Esnek çalışma modellerine adapte olun: İK uzmanları, şirketlerdeki çalışma saatleri, uzaktan çalışma seçenekleri ve iş/yaşam dengesi konularında esneklik sağlamalı ve çalışanların ihtiyaçlarını karşılayacak çözümler sunmalılar.
Teknoloji yeteneklerini geliştirin: Teknolojiye yatırım yapan şirketler daha rekabetçi oluyor ve yetenek çekme konusunda avantaj elde ediyor. İK uzmanları, şirket içindeki dijital yetenekleri geliştirme ve dışarıdan da yetenekleri çekme konusunda stratejiler oluşturmalı ve teknolojiye adaptasyonu teşvik etmeliler.
Demografik değişikliklere uyum sağlayın: Yaşlanan nüfus, iş gücünde önemli bir etken olarak karşımıza çıkıyor. İK uzmanları, yaşlanan nüfusun yarattığı iş gücü açığını göz önünde bulundurmalı ve bu konuda stratejiler geliştirmelidir.

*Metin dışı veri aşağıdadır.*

-- ==== Sys2Proof/Machine/Dies.lean ====
section
/-!
DEFINITION. Dies and their numbers, the ready map and the messages to the host (01 R11, R18, R37, R38, R43; 02 R46).
-/

namespace Sys2Proof.Machine

open Sys2Proof

/-- A mask with a bit set or cleared. -/
def setBit {n : Nat} (m : BitVec n) (i : Nat) (b : Bool) : BitVec n :=
  if b then m ||| BitVec.twoPow n i else m &&& ~~~(BitVec.twoPow n i)

/-- Change the package. -/
def withPkg (f : Package → Package) (s : State) : State := { s with pkg := f s.pkg }

/-- Raise an MSI-X vector; its message waits for an acknowledgement (02 R46, Table 2-3). -/
def raiseMsix (n : Nat) (s : State) : State :=
  { s with host := { s.host with msix := s.host.msix ++ [n], unacked := s.host.unacked ++ [n] } }

/-- A service log entry. -/
def logEvent (e : LogEvent) (s : State) : State := { s with host := { s.host with log := s.host.log ++ [e] } }

/-- The active port is trained and its link is up (02 R48). -/
def activeUp (s : State) : Bool := s.host.trained.getLsbD s.host.active && !s.host.down.getLsbD s.host.active

/-! ## Physical dies of virtual numbers (R11, R18) -/

/-- The physical die that a virtual number is bound to; one bound to a fenced die counts as unbound. -/
def boundDie (xs : List Nat) (count v : Nat) (fenced : Nat → Bool) : Option Nat :=
  match xs[v]? with
  | none => none
  | some n => if n < count ∧ fenced n = false then some n else none

/-- The physical compute die of a virtual number. -/
def boundC (p : Package) (v : Nat) : Option Nat :=
  boundDie p.cfg.cdie 32 v (fun n => p.cfg.cfence.getLsbD n || p.fencedC.getLsbD n)
/-- The physical memory die of a virtual number. -/
def boundM (p : Package) (v : Nat) : Option Nat := boundDie p.cfg.mdie 16 v (fun n => p.cfg.mfence.getLsbD n)
/-- The physical I/O die of a virtual number. -/
def boundIo (p : Package) (v : Nat) : Option Nat := boundDie p.cfg.iodie 2 v (fun n => p.cfg.iofence.getLsbD n)

/-- Virtual numbers bound to a physical compute die. -/
def virtualC (p : Package) (n : Nat) : List Nat := (List.range 32).filter (fun v => boundC p v == some n)
/-- Virtual numbers bound to a physical memory die. -/
def virtualM (p : Package) (n : Nat) : List Nat := (List.range 16).filter (fun v => boundM p v == some n)
/-- Virtual numbers bound to a physical I/O die. -/
def virtualIo (p : Package) (n : Nat) : List Nat := (List.range 2).filter (fun v => boundIo p v == some n)

/-! ## Ready map (R37, R38) -/

/-- Change the ready map; a change of any bit counts a generation and raises vector 0. -/
def setReady (f : Ready → Ready) (s : State) : State :=
  let r := f s.pkg.ready
  if r = s.pkg.ready then s
  else raiseMsix 0 { s with pkg := { s.pkg with ready := { r with gen := r.gen + 1 } } }

/-- A function of a released physical die has come up (R20). -/
def cameUp (p : Package) (f : Function) (n : Nat) : Bool := !p.late.contains (f, n)

/-- The ready bits of a virtual compute die as its physical die stands. -/
def computeBits (p : Package) (v : Nat) (r : Ready) : Ready :=
  let up (f : Function) : Bool := (boundC p v).any (fun n => p.relC.getLsbD n && cameUp p f n)
  { r with cdie := setBit r.cdie v (up .cores), disp := setBit r.disp v (up .dispatch) }

/-- The ready bits of a virtual memory die: none while it is offline. -/
def memoryBits (p : Package) (offline : BitVec 16) (v : Nat) (r : Ready) : Ready :=
  let die (g : Nat → Bool) : Bool := !offline.getLsbD v && (boundM p v).any (fun n => p.relM.getLsbD n && g n)
  { r with
    mbase := setBit r.mbase v (die (cameUp p .base)), mcache := setBit r.mcache v (die (cameUp p .mcache))
    chan := (List.range 16).foldl (fun c i => setBit c (16 * v + i)
      (die (fun n => p.chanUp.getLsbD (16 * n + i) && !p.cfg.chfence.getLsbD (16 * n + i)))) r.chan }

/-- The ready bits of a virtual I/O die, but those of its links. -/
def ioBits (p : Package) (trained : BitVec 2) (v : Nat) (r : Ready) : Ready :=
  { r with
    reduce := setBit r.reduce v ((boundIo p v).any (fun n => p.relIo.getLsbD n && cameUp p .reduce n))
    host := setBit r.host v ((boundIo p v).any (fun n => trained.getLsbD n)) }

/-- Bring the ready bits of virtual compute dies up to date. -/
def refreshC (vs : List Nat) (s : State) : State := setReady (fun r => vs.foldl (fun r v => computeBits s.pkg v r) r) s
/-- Bring the ready bits of virtual memory dies up to date. -/
def refreshM (vs : List Nat) (s : State) : State :=
  setReady (fun r => vs.foldl (fun r v => memoryBits s.pkg s.svc.offline v r) r) s
/-- Bring the ready bits of virtual I/O dies up to date. -/
def refreshIo (vs : List Nat) (s : State) : State :=
  setReady (fun r => vs.foldl (fun r v => ioBits s.pkg s.host.trained v r) r) s

/-! ## Issue gating (R41, R43) -/

/-- The compute die of the focus is issue-gated. -/
def issueGated (s : State) : Bool := (boundC s.pkg s.g.die).any (fun n => s.pkg.gatedC.getLsbD n)

end Sys2Proof.Machine
end

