-- ==== Sys2Proof/Decode.lean ====
section
/-!
DEFINITION. The decoder of instruction words, total and rejecting by name (13 R321-R328), and the encoder written from
the same tables (13 Tables 13-5 to 13-9, 14 Table 14-8, 15 Tables 15-1, 15-3, 15-6, 16 Tables 16-1, 16-5).
-/

namespace Sys2Proof

/-- Why a word is no instruction (13 R328, Table 13-10). -/
inductive DecodeError where
  /-- Unassigned major, opcode or minor, or a clause header in a body: TRAP_DETAIL 0. -/
  | unassigned
  /-- A reserved bit or field is not zero: TRAP_DETAIL 1. -/
  | reservedField
deriving DecidableEq, Repr

/-- The operand of a source code (13 Table 13-6). -/
def Src.ofCode (c : BitVec 8) : Src :=
  if c.toNat < 0x80 then .v (c.extractLsb' 0 7)
  else if c.toNat < 0xC0 then .s (c.extractLsb' 0 6)
  else if c.toNat < 0xD0 then .nat (c.extractLsb' 0 4)
  else if c.toNat < 0xD8 then .neg (c.extractLsb' 0 3)
  else if c.toNat < 0xE0 then .flt (c.extractLsb' 0 3)
  else if c.toNat < 0xE5 then .idx (c.extractLsb' 0 3)
  else .resv c

/-- The code of a source operand (13 Table 13-6). -/
def Src.code : Src → BitVec 8
  | .v r => 0#1 ++ r
  | .s r => 2#2 ++ r
  | .nat k => 0xC#4 ++ k
  | .neg k => 0x1A#5 ++ k
  | .flt k => 0x1B#5 ++ k
  | .idx k => 0x1C#5 ++ k
  | .resv c => c

/-- The operand source of MMA and MMAB (16 R411). -/
def XSrc.ofCode (c : BitVec 5) : XSrc :=
  if c.toNat < 16 then .tile (c.extractLsb' 0 4)
  else if c.toNat < 20 then .stream (c.extractLsb' 0 2)
  else .resv c

/-- The field value of an operand source of MMA and MMAB (16 R411). -/
def XSrc.code : XSrc → BitVec 5
  | .tile x => 0#1 ++ x
  | .stream b => 4#3 ++ b
  | .resv c => c

/-- The field of n bits at bit lo is zero. -/
def zero (w : Word) (lo n : Nat) : Bool := w.extractLsb' lo n == 0

/-- An instruction whose reserved fields must be zero (13 R322). -/
def need (ok : Bool) (i : Instr) : Except DecodeError Instr :=
  if ok then .ok i else .error .reservedField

Örneğin, emeklilik sonrası çalışma modelleri veya yaşlı çalışanlara yönelik destek programları gibi çözümler sunulabilir.
Yetenekleri doğru yerlerde buluşturun: Küresel çapta yeteneklerin dağılımı giderek farklılaşıyor. İK uzmanları, yerel ve global pazarlarda yetenek arayışında stratejik bir yaklaşım benimsemeli ve çeşitli coğrafi bölgelerdeki yetenek havuzunu değerlendirmelidir. İşe alım süreçlerinde teknoloji destekli çözümler ve global iş birlikleri de önemli bir avantaj sağlayabilir.